YOUR TASK »
Go to the line holding "let busy := (List.range" in the entries below and write out exactly every line down to and including the line holding "x.cfg.claims, c.2 ≠ g + 1) ∧".

(Excerpts from a dataset)

○ ○ ○ ○ ○

/-- R483 to R487: SHADOW_OPEN gives a FREE group to the host unless it holds an open one; a write of a TAP word claims it for the open group, is a stray one
without a group, and conflicts with another group's claim; SHADOW_SEAL starts the check of an OPEN group, whose end seals it or returns it to OPEN;
SHADOW_ABORT frees a group of the host with its claims. -/
def Obligations.ShadowGroups : Prop :=
  ∀ (s : State) (v : BitVec 32), 3 ≤ s.dev.mode.code → let g := bits v.toNat 0 5
    let busy := (List.range 32).any fun q => s.start.grpOwned 0 q && (decide (s.start.grpState q = grpOpen) || decide (s.start.grpState q = grpSealing))
    (g ≠ 31 → s.start.grpState g = grpFree → busy = false → ∃ x : Dev, exec (.shadowOpen v) s = .next (s.after x) ∧ x.grpState g = grpOpen ∧ x.fld (R.GLB_GROUP_OWNER g) = 0 ∧
      x.fld (R.GLB_GROUP_WORDS g) = 0 ∧ s.start.keeps x fun a => a = (R.GLB_GROUP g).addr) ∧
    (g = 31 ∨ s.start.grpState g ≠ grpFree ∨ busy = true → exec (.shadowOpen v) s = .next (s.after (s.start.glbErr 0x8001))) ∧
    (∀ a : BitVec 32, a.toNat % 4 = 0 → inTap a.toNat = true → v.toNat &&& tapMask a.toNat ≠ s.start.shadowWord a.toNat →
      (s.start.openGroup 0 = none → exec (.shadowWrite a v) s = .next (s.after (s.start.glbEvent R.GLB_EVENTS_STRAY_WRITE 0x8015))) ∧
      (∀ q : Nat, s.start.openGroup 0 = some q → (tget 0 s.dev.cfg.claims a.toNat = 0 ∨ tget 0 s.dev.cfg.claims a.toNat = q + 1) →
        ∃ x : Dev, exec (.shadowWrite a v) s = .next (s.after x) ∧ x.shadowWord a.toNat = v.toNat &&& tapMask a.toNat ∧ tget 0 x.cfg.claims a.toNat = q + 1 ∧ x.tapsLive = s.dev.tapsLive) ∧
      (∀ q : Nat, s.start.openGroup 0 = some q → tget 0 s.dev.cfg.claims a.toNat ≠ 0 → tget 0 s.dev.cfg.claims a.toNat ≠ q + 1 →
        exec (.shadowWrite a v) s = .next (s.after (s.start.glbEvent R.GLB_EVENTS_CLAIM_CONFLICT 0x8003)))) ∧
    (s.start.grpOwned 0 g = true → s.start.grpState g = grpOpen → ∃ x : Dev, exec (.shadowSeal v) s = .next (s.after x) ∧ x.grpState g = grpSealing ∧ x.cfg.sealR.ready = false ∧
      x.cfg.sealGroup = g ∧ x.cfg.claims = s.dev.cfg.claims) ∧
    (s.start.grpOwned 0 g = false ∨ s.start.grpState g ≠ grpOpen → ∃ x : Dev, exec (.shadowSeal v) s = .next (s.after x) ∧ x.fld R.GLB_LAST_ERR = 0x8002 ∧ x.cfg.sealR.ready = true ∧
      x.cfg.sealR.status = 0x8002 ∧ x.cfg.claims = s.dev.cfg.claims) ∧
    (s.start.grpOwned 0 g = true → s.start.grpState g = grpOpen ∨ s.start.grpState g = grpSealed → ∃ x : Dev, exec (.shadowAbort v) s = .next (s.after x) ∧ x.grpState g = grpFree ∧
      ∀ c ∈ x.cfg.claims, c.2 ≠ g + 1) ∧
    (∀ k : Fin 32, k.val ≠ 31 → s.start.grpState k = grpSealing → ∃ x : Dev, exec (.sealCheckDone k) s = .next (s.after x) ∧ x.cfg.sealR.ready = true ∧ x.cfg.sealGroup = k ∧
      ((s.start.sealCheck k).2 = none → x.grpState k = grpSealed ∧ x.cfg.sealR.status = 0) ∧
      (∀ code, (s.start.sealCheck k).2 = some code → x.grpState k = grpOpen ∧ x.cfg.sealR.status = code ∧ x.fld R.GLB_EVENTS_SEAL_REFUSED = 1))

/-- R466 to R468, R488: a request for a mode that the live mode does not allow ends with 0x800E, one while another waits with 0x800F, and one that is taken
applies at once but for INSPECT and CALIBRATE; a commit request asks for the next boundary or, with AT, for the one of COMMIT_INDEX; DISCOVER ends in ARMED
a cycle after the part is placed, its ports are ready and the position is; at DISCOVER_TIMEOUT DISCOVER_LATE is set once, a part that is not placed reports
8016h, and one that is ends DISCOVER where ALLOW_PARTIAL is set, with the position among the missing parts where it is not ready. -/
def Obligations.ModeAndCommitRequests : Prop :=
  ∀ s : State, 3 ≤ s.dev.mode.code →
    (∀ v : BitVec 32, let t := bits v.toNat 0 4
      ((∀ m, modeOf t = some m → s.dev.mode.mayRequest m = false) → ∃ x : Dev, exec (.modeReqWrite v) s = .next (s.after x) ∧ x.mode = s.dev.mode ∧ x.fld R.GLB_LAST_ERR = 0x800E ∧
        x.cfg.modeR.status = 0x800E ∧ x.cfg.modeReq = s.dev.cfg.modeReq) ∧
      (∀ m, modeOf t = some m → s.dev.mode.mayRequest m = true → s.dev.cfg.modeReq = none → m ≠ .inspect → m ≠ .calibrate →
        ∃ x : Dev, exec (.modeReqWrite v) s = .next (s.after (x.modeApply m)) ∧ x.cfg.modeReq = some (t, .reg) ∧ x.fld R.GLB_MODE_PENDING = t ∧ x.mode = s.dev.mode) ∧
      (∀ m, modeOf t = some m → s.dev.mode.mayRequest m = true → s.dev.cfg.modeReq = none → m = .calibrate →
        ∃ x : Dev, exec (.modeReqWrite v) s = .next (s.after x) ∧ x.cfg.modeReq = some (t, .reg) ∧ x.fld R.GLB_MODE_PENDING = t ∧ x.mode = s.dev.mode) ∧
      (∀ m, modeOf t = some m → s.dev.mode.mayRequest m = true → s.dev.cfg.modeReq.isSome = true → s.dev.mode ≠ .armed →
        ∃ x : Dev, exec (.modeReqWrite v) s = .next (s.after x) ∧ x.fld R.GLB_LAST_ERR = 0x800F ∧ x.cfg.modeR.status = 0x800F ∧ x.cfg.modeReq = s.dev.cfg.modeReq ∧ x.mode = s.dev.mode)) ∧
    (∀ v : BitVec 32, let d := s.start.commitClash
      (bitOf v.toNat 0 = false → exec (.commitReqWrite v) s = .next (s.after (d.requestNext .reg 0))) ∧
      (bitOf v.toNat 0 = true → exec (.commitReqWrite v) s = .next (s.after (d.requestAt (s.dev.fld R.GLB_COMMIT_INDEX) .reg none)))) ∧
    (s.dev.mode = .discover → s.dev.flag R.KSL_CASCADE_READY = true → s.start.placed = true → s.start.portsWaited = [] → s.start.posReady = true →
      exec .discoverReady s = .next (s.after (s.start.advance (s.dev.time + 1)).enterArmed)) ∧
    (s.dev.mode = .discover → s.dev.cfg.late = false → ∃ x : Dev, x.cfg.late = true ∧ x.fld R.GLB_EVENTS_DISCOVER_LATE = 1 ∧ x.mode = .discover ∧
      (x.placed = true → x.lflag R.GLB_MODE_CFG_ALLOW_PARTIAL = false → exec .discoverTimeout s = .next (s.after x)) ∧
      (x.placed = false → exec .discoverTimeout s = .next (s.after (x.glbEvent R.GLB_EVENTS_POSITION_MISMATCH 0x8016))) ∧
      (x.placed = true → x.lflag R.GLB_MODE_CFG_ALLOW_PARTIAL = true → ∃ y : Dev, exec .discoverTimeout s = .next (s.after y.enterArmed) ∧ (y.posReady = false → y.fld (Fld.bit R.GLB_MISSING_CAUSE (if y.isSlave then 1 else 0)) = 1)))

○ ○ ○ ○ ○

RESPONSE TO THIS TASK »
    let busy := (List.range 32).any fun q => s.start.grpOwned 0 q && (decide (s.start.grpState q = grpOpen) || decide (s.start.grpState q = grpSealing))
    (g ≠ 31 → s.start.grpState g = grpFree → busy = false → ∃ x : Dev, exec (.shadowOpen v) s = .next (s.after x) ∧ x.grpState g = grpOpen ∧ x.fld (R.GLB_GROUP_OWNER g) = 0 ∧
      x.fld (R.GLB_GROUP_WORDS g) = 0 ∧ s.start.keeps x fun a => a = (R.GLB_GROUP g).addr) ∧
    (g = 31 ∨ s.start.grpState g ≠ grpFree ∨ busy = true → exec (.shadowOpen v) s = .next (s.after (s.start.glbErr 0x8001))) ∧
    (∀ a : BitVec 32, a.toNat % 4 = 0 → inTap a.toNat = true → v.toNat &&& tapMask a.toNat ≠ s.start.shadowWord a.toNat →
      (s.start.openGroup 0 = none → exec (.shadowWrite a v) s = .next (s.after (s.start.glbEvent R.GLB_EVENTS_STRAY_WRITE 0x8015))) ∧
      (∀ q : Nat, s.start.openGroup 0 = some q → (tget 0 s.dev.cfg.claims a.toNat = 0 ∨ tget 0 s.dev.cfg.claims a.toNat = q + 1) →
        ∃ x : Dev, exec (.shadowWrite a v) s = .next (s.after x) ∧ x.shadowWord a.toNat = v.toNat &&& tapMask a.toNat ∧ tget 0 x.cfg.claims a.toNat = q + 1 ∧ x.tapsLive = s.dev.tapsLive) ∧
      (∀ q : Nat, s.start.openGroup 0 = some q → tget 0 s.dev.cfg.claims a.toNat ≠ 0 → tget 0 s.dev.cfg.claims a.toNat ≠ q + 1 →
        exec (.shadowWrite a v) s = .next (s.after (s.start.glbEvent R.GLB_EVENTS_CLAIM_CONFLICT 0x8003)))) ∧
    (s.start.grpOwned 0 g = true → s.start.grpState g = grpOpen → ∃ x : Dev, exec (.shadowSeal v) s = .next (s.after x) ∧ x.grpState g = grpSealing ∧ x.cfg.sealR.ready = false ∧
      x.cfg.sealGroup = g ∧ x.cfg.claims = s.dev.cfg.claims) ∧
    (s.start.grpOwned 0 g = false ∨ s.start.grpState g ≠ grpOpen → ∃ x : Dev, exec (.shadowSeal v) s = .next (s.after x) ∧ x.fld R.GLB_LAST_ERR = 0x8002 ∧ x.cfg.sealR.ready = true ∧
      x.cfg.sealR.status = 0x8002 ∧ x.cfg.claims = s.dev.cfg.claims) ∧
    (s.start.grpOwned 0 g = true → s.start.grpState g = grpOpen ∨ s.start.grpState g = grpSealed → ∃ x : Dev, exec (.shadowAbort v) s = .next (s.after x) ∧ x.grpState g = grpFree ∧
      ∀ c ∈ x.cfg.claims, c.2 ≠ g + 1) ∧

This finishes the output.